Action Classification from Still Images

As a final project in the Computer Vision course at my college with Prof Marwan Torki, we used Pascal Voc 2010 Action Classification. This project excited me to learn more about machine learning and computer vision in specific. Since that project machine learning became a hobby to me and Kaggle platform made my life easier to learn new techniques from contests.

Problem Description

We were asked to create a model that can successfully classify actions in still images, this was challenging as in still images it is hard to detect if a passenger is walking or not.

But based on our approach (dense sift features with PCA and Random forest) we achieved an accuracy of 76%.

Of course, now convolutional neural networks ca achieves much higher results.

Technical Aspects

At summer 2013, deep learning was not used heavily used in image classification tasks and needs lot of training data and powerful resources and I had knowledge in the feature extraction from images and model creation

Along with my team colleague Omar Sourour, we made a literature review tried too many features before reaching our best score.

We used MATLAB at that time parallel toolbox and image toolboxes were making our life easier the only drawback was to edit/write c mex files for some libraries that didn’t exist in MATLAB like random forest.

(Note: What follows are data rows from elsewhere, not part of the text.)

-- ==== Sys2Proof/Laws/FrameMemOps.lean ====
section
/-! SUPPORT. What the operations of `Machine/MemOps.lean` leave alone: one lemma each. -/
namespace Sys2Proof.Laws
open Sys2Proof Sys2Proof.Machine Sys2Proof.Safety
set_option linter.unreachableTactic false
set_option linter.unusedTactic false

theorem frm_memPut {fm : Nat} {r0 : State} {g pa : Nat} {bs : List Byte} {poison : Bool} {s : State} (hm : Sub 1 fm) (hk : Frm fm r0 s) :
    Frm fm r0 (memPut s g pa bs poison) := by
  apply hk.step <;> first | exact .inl (hm.bit rfl) | exact .inr (List.Sublist.refl _) | exact .inr (List.nil_sublist _) | exact .inr rfl | exact .inr ⟨rfl, rfl⟩ | exact .inr ⟨rfl, rfl, rfl⟩ | exact .inr ⟨rfl, rfl, rfl, rfl⟩ | exact .inr ⟨rfl, rfl, rfl, rfl, rfl, rfl, rfl⟩

theorem frm_memPutBe {fm : Nat} {r0 : State} {g pa : Nat} {bs : List Byte} {be : Nat} {poison : Bool} {s : State} (hm : Sub 1 fm) (hk : Frm fm r0 s) :
    Frm fm r0 (memPutBe s g pa bs be poison) := by
  unfold memPutBe
  repeat' first | intro _ | (with_reducible first | assumption | apply frm_setGranule | apply Frm.ite | fail_if_no_progress apply Frm.rest | exact Sub.trans (b := 1) rfl hm) | dsimp only | split | (with_reducible first | apply Frm.ch0)

theorem frm_markLines {fm : Nat} {r0 : State} {ls : List Nat} {s : State} (hk : Frm fm r0 s) :
    Frm fm r0 (markLines ls s) := by
  unfold markLines
  refine hk.memLost ?_
  show List.Sublist (Mem.bytes (ls.foldl (fun m l => m.mark l true) s.mem)) _
  rw [Mem.bytes_foldl (f := fun (m : Mem) l => m.mark l true) (fun m l => Mem.bytes_mark m l true)]

theorem frm_zeroGranule {fm : Nat} {r0 : State} {g : Nat} {s : State} (hk : Frm fm r0 s) :
    Frm fm r0 (zeroGranule g s) := by
  unfold zeroGranule
  repeat' first | intro _ | (with_reducible first | assumption | apply frm_setGranule | apply Frm.ite | fail_if_no_progress apply Frm.rest | apply Frm.memLost (c := Mem.clear_bytes _ _ _)) | dsimp only | split

theorem frm_bufFill {fm : Nat} {r0 : State} {unit : Nat} {e : XlEntry} {s : State} (hk : Frm fm r0 s) :
    Frm fm r0 (bufFill unit e s) := by
  unfold bufFill
  repeat' first | intro _ | (with_reducible first | assumption | apply Frm.ite | fail_if_no_progress apply Frm.rest) | dsimp only | split

theorem frm_xlFill {fm : Nat} {r0 : State} {unit : Nat} {e : XlEntry} {s : State} (hk : Frm fm r0 s) :
    Frm fm r0 (xlFill unit e s) := by
  unfold xlFill
  repeat' first | intro _ | (with_reducible first | assumption | apply frm_bufFill | apply Frm.ite | fail_if_no_progress apply Frm.rest) | dsimp only | split

theorem frm_xlDrop {fm : Nat} {r0 : State} {f : XlEntry → Bool} {s : State} (hk : Frm fm r0 s) :
    Frm fm r0 (xlDrop f s) := by
  unfold xlDrop
  repeat' first | intro _ | (with_reducible first | assumption | apply Frm.ite | fail_if_no_progress apply Frm.rest) | dsimp only | split

theorem frm_xlForget {fm : Nat} {r0 : State} {ctx : Nat} {s : State} (hk : Frm fm r0 s) :
    Frm fm r0 (xlForget ctx s) := by
  unfold xlForget
  repeat' first | intro _ | (with_reducible first | assumption | apply frm_xlDrop | apply Frm.ite | fail_if_no_progress apply Frm.rest) | dsimp only | split

theorem frm_noteXlat {fm : Nat} {r0 : State} {unit ctx dva : Nat} {s : State} (hk : Frm fm r0 s) :
    Frm fm r0 (noteXlat unit ctx dva s) := by
  unfold noteXlat
  repeat' first | intro _ | (with_reducible first | assumption | apply frm_bufFill | apply frm_xlFill | apply Frm.ite | fail_if_no_progress apply Frm.rest) | dsimp only | split

end Sys2Proof.Laws
end

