-- ==== Sys2Proof/Laws/FrameAccess.lean ====
section
/-! SUPPORT. What the operations of `Machine/Access.lean` leave alone: one lemma each. -/
namespace Sys2Proof.Laws
open Sys2Proof Sys2Proof.Machine Sys2Proof.Safety
set_option linter.unreachableTactic false
set_option linter.unusedTactic false

theorem frm_countCe {fm : Nat} {r0 : State} {g : Nat} {s : State} (hk : Frm fm r0 s) :
    Frm fm r0 (countCe g s) := by
  unfold countCe
  repeat' first | intro _ | (with_reducible first | assumption | apply frm_setBank | apply frm_setChan | apply Frm.ite | fail_if_no_progress apply Frm.rest) | dsimp only | split

theorem frm_strikeUe {fm : Nat} {r0 : State} {g pa : Nat} {s : State} (hk : Frm fm r0 s) :
    Frm fm r0 (strikeUe g pa s) := by
  unfold strikeUe
  repeat' first | intro _ | (with_reducible first | assumption | apply frm_setChan | apply frm_raise | apply Frm.ite | fail_if_no_progress apply Frm.rest | apply Frm.memLost (c := Mem.mark_bytes _ _ _)) | dsimp only | split

theorem frm_targetRead {fm : Nat} {r0 : State} {g pa len : Nat} {e : Ecc} {s : State} (hk : Frm fm r0 s) :
    Frm fm r0 (targetRead g pa len e s).2.2 := by
  unfold targetRead
  repeat' first | intro _ | (with_reducible first | assumption | apply frm_checkEcc | apply frm_countCe | apply frm_strikeUe | apply Frm.ite | apply Frm.snd (by assumption) | fail_if_no_progress apply Frm.rest) | dsimp only | split

theorem frm_freeBytes {fm : Nat} {r0 : State} {n : Nat} {s : State} (hk : Frm fm r0 s) :
    Frm fm r0 (freeBytes n s).2 := by
  unfold freeBytes
  repeat' first | intro _ | (with_reducible first | assumption | apply frm_drawFree | apply Frm.ite | fail_if_no_progress apply Frm.rest) | dsimp only | split

theorem frm_writePiece {fm : Nat} {r0 : State} {unit ctx dva : Nat} {bs : List Byte} {poison : Bool} {s : State} (hm : Sub 1 fm) (hk : Frm fm r0 s) :
    Frm fm r0 (writePiece unit ctx dva bs poison s).2 := by
  unfold writePiece
  repeat' first | intro _ | (with_reducible first | assumption | apply frm_emit | apply frm_memPut | apply frm_noteXlat | apply frm_raise | apply frm_issueReq | apply frm_countAccess | apply Frm.ite | apply Frm.snd (by assumption) | fail_if_no_progress apply Frm.rest | exact Sub.trans (b := 1) rfl hm) | dsimp only | split

theorem frm_dvaWrite {fm : Nat} {r0 : State} {unit ctx dva : Nat} {bs : List Byte} {poison : Bool} {s : State} (hm : Sub 1 fm) (hk : Frm fm r0 s) :
    Frm fm r0 (dvaWrite unit ctx dva bs poison s).2 := by
  unfold dvaWrite
  repeat' first | intro _ | (with_reducible first | assumption | apply frm_writePiece | apply Frm.ite | apply Frm.foldl | apply Frm.foldl2 | apply Frm.foldl3 | fail_if_no_progress apply Frm.rest | exact Sub.trans (b := 1) rfl hm) | dsimp only | split

end Sys2Proof.Laws
end

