-- ==== Sys2Proof/Laws/FrameCmd.lean ====
section
/-! SUPPORT. What every command leaves alone: one lemma per command, with the mask of the areas it may change. -/
namespace Sys2Proof.Laws
open Sys2Proof Sys2Proof.Machine Sys2Proof.Safety
set_option linter.unreachableTactic false
set_option linter.unusedTactic false

theorem frm_execFaultDetect {g : Fin 29} {bit : Fin 32} {unit : Nat} {s z : State} (h : execFaultDetect g bit unit s = .next z) : Frm 0 s z := by
  unfold execFaultDetect at h
  injection h with h
  subst h
  have hk := Frm.refl 0 s
  repeat' first | intro _ | (with_reducible first | assumption | apply frm_faultDetect | apply Frm.ite | fail_if_no_progress apply Frm.rest) | dsimp only | split

theorem frm_execGraceExpiry {g : Fin 29} {s z : State} (h : execGraceExpiry g s = .next z) : Frm 0 s z := by
  unfold execGraceExpiry at h
  injection h with h
  subst h
  have hk := Frm.refl 0 s
  repeat' first | intro _ | (with_reducible first | assumption | apply frm_graceExpiry | apply Frm.ite | fail_if_no_progress apply Frm.rest) | dsimp only | split

theorem frm_execFaultStatusClear {g : Fin 29} {val : Word} {s z : State} (h : execFaultStatusClear g val s = .next z) : Frm 0 s z := by
  unfold execFaultStatusClear at h
  injection h with h
  subst h
  have hk := Frm.refl 0 s
  repeat' first | intro _ | (with_reducible first | assumption | apply frm_clearBits | apply Frm.ite | fail_if_no_progress apply Frm.rest) | dsimp only | split

theorem frm_execFaultAck {g : Fin 29} {val : Word} {s z : State} (h : execFaultAck g val s = .next z) : Frm 0 s z := by
  unfold execFaultAck at h
  injection h with h
  subst h
  have hk := Frm.refl 0 s
  repeat' first | intro _ | (with_reducible first | assumption | apply frm_ackBits | apply Frm.ite | fail_if_no_progress apply Frm.rest) | dsimp only | split

theorem frm_execFaultMaskWrite {g : Fin 29} {val : Word} {s z : State} (h : execFaultMaskWrite g val s = .next z) : Frm 0 s z := by
  unfold execFaultMaskWrite at h
  injection h with h
  subst h
  have hk := Frm.refl 0 s
  repeat' first | intro _ | (with_reducible first | assumption | apply frm_refuseWrite | apply frm_faultMaskWrite | apply Frm.ite | fail_if_no_progress apply Frm.rest) | dsimp only | split

theorem frm_execFaultActionWrite {g : Fin 29} {val : Word} {s z : State} (h : execFaultActionWrite g val s = .next z) : Frm 0 s z := by
  unfold execFaultActionWrite at h
  injection h with h
  subst h
  have hk := Frm.refl 0 s
  repeat' first | intro _ | (with_reducible first | assumption | apply frm_refuseWrite | apply frm_faultActionWrite | apply Frm.ite | fail_if_no_progress apply Frm.rest) | dsimp only | split

theorem frm_execFaultInjectArm {g : Fin 29} {val : Word} {s z : State} (h : execFaultInjectArm g val s = .next z) : Frm 0 s z := by
  unfold execFaultInjectArm at h
  injection h with h
  subst h
  have hk := Frm.refl 0 s
  repeat' first | intro _ | (with_reducible first | assumption | apply frm_refuseWrite | apply frm_faultInjectArm | apply Frm.ite | fail_if_no_progress apply Frm.rest) | dsimp only | split

theorem frm_execFaultSignal {g : Fin 29} {bit : Fin 32} {s z : State} (h : execFaultSignal g bit s = .next z) : Frm 0 s z := by
  unfold execFaultSignal at h
  injection h with h
  subst h
  have hk := Frm.refl 0 s
  repeat' first | intro _ | (with_reducible first | assumption | apply frm_faultSignal | apply Frm.ite | fail_if_no_progress apply Frm.rest) | dsimp only | split

theorem frm_execErrnHeartbeat {s z : State} (h : execErrnHeartbeat s = .next z) : Frm 0 s z := by
  unfold execErrnHeartbeat at h
  injection h with h
  subst h
  have hk := Frm.refl 0 s
  repeat' first | intro _ | (with_reducible first | assumption | apply frm_errnHeartbeat | apply Frm.ite | fail_if_no_progress apply Frm.rest) | dsimp only | split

Our model was based on what our literature review and online resources, so we used SIFT to extract KeyPoint features from input images, each image was divided into a set of grids and KeyPoint pixels were extracted from these grids giving us a large set of features RGB for each KeyPoint extracted.

Then we reduced the dimensions of the extracted features using PCA.

The principal components were then fed to random forest classifier and trained using MATLAB.

We used parallel toolbox to extract sift features from input images in parallel.

This project gave me the boost and the excitement I need to learn more about the machine learning, it was awesome to make the computer predict human pose or action from images.